[Collected data entries]
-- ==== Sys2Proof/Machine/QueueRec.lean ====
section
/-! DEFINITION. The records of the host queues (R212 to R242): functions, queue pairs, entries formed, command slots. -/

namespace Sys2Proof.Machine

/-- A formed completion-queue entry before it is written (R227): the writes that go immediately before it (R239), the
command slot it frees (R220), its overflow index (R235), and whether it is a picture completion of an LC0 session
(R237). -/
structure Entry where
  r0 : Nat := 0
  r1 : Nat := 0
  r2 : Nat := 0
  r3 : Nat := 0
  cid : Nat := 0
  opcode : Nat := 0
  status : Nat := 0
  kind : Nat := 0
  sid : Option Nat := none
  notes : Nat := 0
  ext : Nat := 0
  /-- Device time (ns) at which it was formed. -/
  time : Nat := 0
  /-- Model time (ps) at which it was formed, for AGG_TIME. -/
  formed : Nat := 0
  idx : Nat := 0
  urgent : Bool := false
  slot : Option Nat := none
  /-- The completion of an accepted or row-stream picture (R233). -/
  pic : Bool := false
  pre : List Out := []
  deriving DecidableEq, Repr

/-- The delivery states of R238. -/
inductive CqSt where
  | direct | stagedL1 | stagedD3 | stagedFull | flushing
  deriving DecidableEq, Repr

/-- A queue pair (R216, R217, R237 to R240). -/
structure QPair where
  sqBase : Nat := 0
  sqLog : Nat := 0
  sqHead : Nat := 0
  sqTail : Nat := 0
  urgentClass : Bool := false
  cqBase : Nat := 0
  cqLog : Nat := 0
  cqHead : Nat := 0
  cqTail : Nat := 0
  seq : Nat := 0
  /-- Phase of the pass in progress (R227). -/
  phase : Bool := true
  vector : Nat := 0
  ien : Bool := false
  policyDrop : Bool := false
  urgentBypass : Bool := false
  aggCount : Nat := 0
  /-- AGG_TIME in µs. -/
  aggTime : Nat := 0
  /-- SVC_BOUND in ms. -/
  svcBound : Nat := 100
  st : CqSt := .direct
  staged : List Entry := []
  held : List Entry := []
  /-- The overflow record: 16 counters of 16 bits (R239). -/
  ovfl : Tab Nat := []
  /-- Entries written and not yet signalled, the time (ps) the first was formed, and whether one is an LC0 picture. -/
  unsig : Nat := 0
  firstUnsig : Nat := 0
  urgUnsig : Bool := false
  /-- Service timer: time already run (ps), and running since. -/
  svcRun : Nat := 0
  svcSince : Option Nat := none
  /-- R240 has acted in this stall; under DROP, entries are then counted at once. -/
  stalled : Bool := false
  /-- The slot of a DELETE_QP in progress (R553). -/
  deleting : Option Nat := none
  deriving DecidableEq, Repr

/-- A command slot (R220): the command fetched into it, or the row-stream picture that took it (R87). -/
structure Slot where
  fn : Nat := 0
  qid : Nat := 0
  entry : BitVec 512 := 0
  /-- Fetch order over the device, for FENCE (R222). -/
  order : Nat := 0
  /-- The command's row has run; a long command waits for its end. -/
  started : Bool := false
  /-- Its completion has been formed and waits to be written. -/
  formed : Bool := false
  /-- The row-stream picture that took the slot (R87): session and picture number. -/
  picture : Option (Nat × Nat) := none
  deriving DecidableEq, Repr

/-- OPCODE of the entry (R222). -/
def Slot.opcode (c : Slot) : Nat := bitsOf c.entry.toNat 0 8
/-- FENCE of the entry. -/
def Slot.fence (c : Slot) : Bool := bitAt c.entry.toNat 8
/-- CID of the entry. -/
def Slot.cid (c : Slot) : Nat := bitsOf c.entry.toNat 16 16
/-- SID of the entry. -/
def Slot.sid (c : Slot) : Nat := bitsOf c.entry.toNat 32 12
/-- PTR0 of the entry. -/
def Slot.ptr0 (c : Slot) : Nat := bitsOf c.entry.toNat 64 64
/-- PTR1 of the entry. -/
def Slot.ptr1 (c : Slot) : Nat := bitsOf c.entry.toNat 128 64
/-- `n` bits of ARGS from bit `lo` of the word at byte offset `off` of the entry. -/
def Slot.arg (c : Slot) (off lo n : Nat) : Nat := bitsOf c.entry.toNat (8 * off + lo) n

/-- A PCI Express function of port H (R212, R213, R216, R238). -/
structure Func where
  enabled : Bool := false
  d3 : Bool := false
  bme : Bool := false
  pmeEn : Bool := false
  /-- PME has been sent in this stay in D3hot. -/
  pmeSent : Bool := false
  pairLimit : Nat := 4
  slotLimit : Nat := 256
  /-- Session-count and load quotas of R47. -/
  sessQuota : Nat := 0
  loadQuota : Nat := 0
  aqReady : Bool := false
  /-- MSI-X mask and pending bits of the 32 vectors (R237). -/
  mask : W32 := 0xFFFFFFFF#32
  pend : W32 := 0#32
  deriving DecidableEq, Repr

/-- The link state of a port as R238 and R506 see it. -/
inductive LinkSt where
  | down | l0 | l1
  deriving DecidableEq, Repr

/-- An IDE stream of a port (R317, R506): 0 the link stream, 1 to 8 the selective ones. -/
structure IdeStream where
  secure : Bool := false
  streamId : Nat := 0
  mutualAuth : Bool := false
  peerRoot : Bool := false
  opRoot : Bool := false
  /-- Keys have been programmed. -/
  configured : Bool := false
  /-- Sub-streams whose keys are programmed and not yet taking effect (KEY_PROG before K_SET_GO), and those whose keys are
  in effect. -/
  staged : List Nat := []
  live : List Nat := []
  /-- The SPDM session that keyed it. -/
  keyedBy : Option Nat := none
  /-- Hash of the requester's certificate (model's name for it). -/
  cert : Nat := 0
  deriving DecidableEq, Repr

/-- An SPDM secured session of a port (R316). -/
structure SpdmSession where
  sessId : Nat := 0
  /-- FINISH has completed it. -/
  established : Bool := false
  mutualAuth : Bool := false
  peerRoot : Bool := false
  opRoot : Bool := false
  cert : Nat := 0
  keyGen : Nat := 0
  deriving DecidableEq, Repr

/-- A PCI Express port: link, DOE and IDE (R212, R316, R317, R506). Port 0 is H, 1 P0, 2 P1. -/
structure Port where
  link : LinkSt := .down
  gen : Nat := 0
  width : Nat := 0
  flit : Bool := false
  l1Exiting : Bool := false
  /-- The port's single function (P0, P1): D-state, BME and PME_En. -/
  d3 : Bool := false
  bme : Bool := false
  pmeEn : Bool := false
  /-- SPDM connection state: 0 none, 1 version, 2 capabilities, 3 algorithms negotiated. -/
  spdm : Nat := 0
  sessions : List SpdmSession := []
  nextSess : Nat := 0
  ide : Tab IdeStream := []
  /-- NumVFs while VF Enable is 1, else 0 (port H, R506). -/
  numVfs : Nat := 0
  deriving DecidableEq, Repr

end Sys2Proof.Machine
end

What is required - Return every entry exactly.

Solution for this problem -
-- ==== Sys2Proof/Machine/QueueRec.lean ====
section
/-! DEFINITION. The records of the host queues (R212 to R242): functions, queue pairs, entries formed, command slots. -/

namespace Sys2Proof.Machine

/-- A formed completion-queue entry before it is written (R227): the writes that go immediately before it (R239), the
command slot it frees (R220), its overflow index (R235), and whether it is a picture completion of an LC0 session
(R237). -/
structure Entry where
  r0 : Nat := 0
  r1 : Nat := 0
  r2 : Nat := 0
  r3 : Nat := 0
  cid : Nat := 0
  opcode : Nat := 0
  status : Nat := 0
  kind : Nat := 0
  sid : Option Nat := none
  notes : Nat := 0
  ext : Nat := 0
  /-- Device time (ns) at which it was formed. -/
  time : Nat := 0
  /-- Model time (ps) at which it was formed, for AGG_TIME. -/
  formed : Nat := 0
  idx : Nat := 0
  urgent : Bool := false
  slot : Option Nat := none
  /-- The completion of an accepted or row-stream picture (R233). -/
  pic : Bool := false
  pre : List Out := []
  deriving DecidableEq, Repr

/-- The delivery states of R238. -/
inductive CqSt where
  | direct | stagedL1 | stagedD3 | stagedFull | flushing
  deriving DecidableEq, Repr

/-- A queue pair (R216, R217, R237 to R240). -/
structure QPair where
  sqBase : Nat := 0
  sqLog : Nat := 0
  sqHead : Nat := 0
  sqTail : Nat := 0
  urgentClass : Bool := false
  cqBase : Nat := 0
  cqLog : Nat := 0
  cqHead : Nat := 0
  cqTail : Nat := 0
  seq : Nat := 0
  /-- Phase of the pass in progress (R227). -/
  phase : Bool := true
  vector : Nat := 0
  ien : Bool := false
  policyDrop : Bool := false
  urgentBypass : Bool := false
  aggCount : Nat := 0
  /-- AGG_TIME in µs. -/
  aggTime : Nat := 0
  /-- SVC_BOUND in ms. -/
  svcBound : Nat := 100
  st : CqSt := .direct
  staged : List Entry := []
  held : List Entry := []
  /-- The overflow record: 16 counters of 16 bits (R239). -/
  ovfl : Tab Nat := []
  /-- Entries written and not yet signalled, the time (ps) the first was formed, and whether one is an LC0 picture. -/
  unsig : Nat := 0
  firstUnsig : Nat := 0
  urgUnsig : Bool := false
  /-- Service timer: time already run (ps), and running since. -/
  svcRun : Nat := 0
  svcSince : Option Nat := none
  /-- R240 has acted in this stall; under DROP, entries are then counted at once. -/
  stalled : Bool := false
  /-- The slot of a DELETE_QP in progress (R553). -/
  deleting : Option Nat := none
  deriving DecidableEq, Repr

/-- A command slot (R220): the command fetched into it, or the row-stream picture that took it (R87). -/
structure Slot where
  fn : Nat := 0
  qid : Nat := 0
  entry : BitVec 512 := 0
  /-- Fetch order over the device, for FENCE (R222). -/
  order : Nat := 0
  /-- The command's row has run; a long command waits for its end. -/
  started : Bool := false
  /-- Its completion has been formed and waits to be written. -/
  formed : Bool := false
  /-- The row-stream picture that took the slot (R87): session and picture number. -/
  picture : Option (Nat × Nat) := none
  deriving DecidableEq, Repr

/-- OPCODE of the entry (R222). -/
def Slot.opcode (c : Slot) : Nat := bitsOf c.entry.toNat 0 8
/-- FENCE of the entry. -/
def Slot.fence (c : Slot) : Bool := bitAt c.entry.toNat 8
/-- CID of the entry. -/
def Slot.cid (c : Slot) : Nat := bitsOf c.entry.toNat 16 16
/-- SID of the entry. -/
def Slot.sid (c : Slot) : Nat := bitsOf c.entry.toNat 32 12
/-- PTR0 of the entry. -/
def Slot.ptr0 (c : Slot) : Nat := bitsOf c.entry.toNat 64 64
/-- PTR1 of the entry. -/
def Slot.ptr1 (c : Slot) : Nat := bitsOf c.entry.toNat 128 64
/-- `n` bits of ARGS from bit `lo` of the word at byte offset `off` of the entry. -/
def Slot.arg (c : Slot) (off lo n : Nat) : Nat := bitsOf c.entry.toNat (8 * off + lo) n

/-- A PCI Express function of port H (R212, R213, R216, R238). -/
structure Func where
  enabled : Bool := false
  d3 : Bool := false
  bme : Bool := false
  pmeEn : Bool := false
  /-- PME has been sent in this stay in D3hot. -/
  pmeSent : Bool := false
  pairLimit : Nat := 4
  slotLimit : Nat := 256
  /-- Session-count and load quotas of R47. -/
  sessQuota : Nat := 0
  loadQuota : Nat := 0
  aqReady : Bool := false
  /-- MSI-X mask and pending bits of the 32 vectors (R237). -/
  mask : W32 := 0xFFFFFFFF#32
  pend : W32 := 0#32
  deriving DecidableEq, Repr

/-- The link state of a port as R238 and R506 see it. -/
inductive LinkSt where
  | down | l0 | l1
  deriving DecidableEq, Repr

/-- An IDE stream of a port (R317, R506): 0 the link stream, 1 to 8 the selective ones. -/
structure IdeStream where
  secure : Bool := false
  streamId : Nat := 0
  mutualAuth : Bool := false
  peerRoot : Bool := false
  opRoot : Bool := false
  /-- Keys have been programmed. -/
  configured : Bool := false
  /-- Sub-streams whose keys are programmed and not yet taking effect (KEY_PROG before K_SET_GO), and those whose keys are
  in effect. -/
  staged : List Nat := []
  live : List Nat := []
  /-- The SPDM session that keyed it. -/
  keyedBy : Option Nat := none
  /-- Hash of the requester's certificate (model's name for it). -/
  cert : Nat := 0
  deriving DecidableEq, Repr

/-- An SPDM secured session of a port (R316). -/
structure SpdmSession where
  sessId : Nat := 0
  /-- FINISH has completed it. -/
  established : Bool := false
  mutualAuth : Bool := false
  peerRoot : Bool := false
  opRoot : Bool := false
  cert : Nat := 0
  keyGen : Nat := 0
  deriving DecidableEq, Repr

/-- A PCI Express port: link, DOE and IDE (R212, R316, R317, R506). Port 0 is H, 1 P0, 2 P1. -/
structure Port where
  link : LinkSt := .down
  gen : Nat := 0
  width : Nat := 0
  flit : Bool := false
  l1Exiting : Bool := false
  /-- The port's single function (P0, P1): D-state, BME and PME_En. -/
  d3 : Bool := false
  bme : Bool := false
  pmeEn : Bool := false
  /-- SPDM connection state: 0 none, 1 version, 2 capabilities, 3 algorithms negotiated. -/
  spdm : Nat := 0
  sessions : List SpdmSession := []
  nextSess : Nat := 0
  ide : Tab IdeStream := []
  /-- NumVFs while VF Enable is 1, else 0 (port H, R506). -/
  numVfs : Nat := 0
  deriving DecidableEq, Repr

end Sys2Proof.Machine
end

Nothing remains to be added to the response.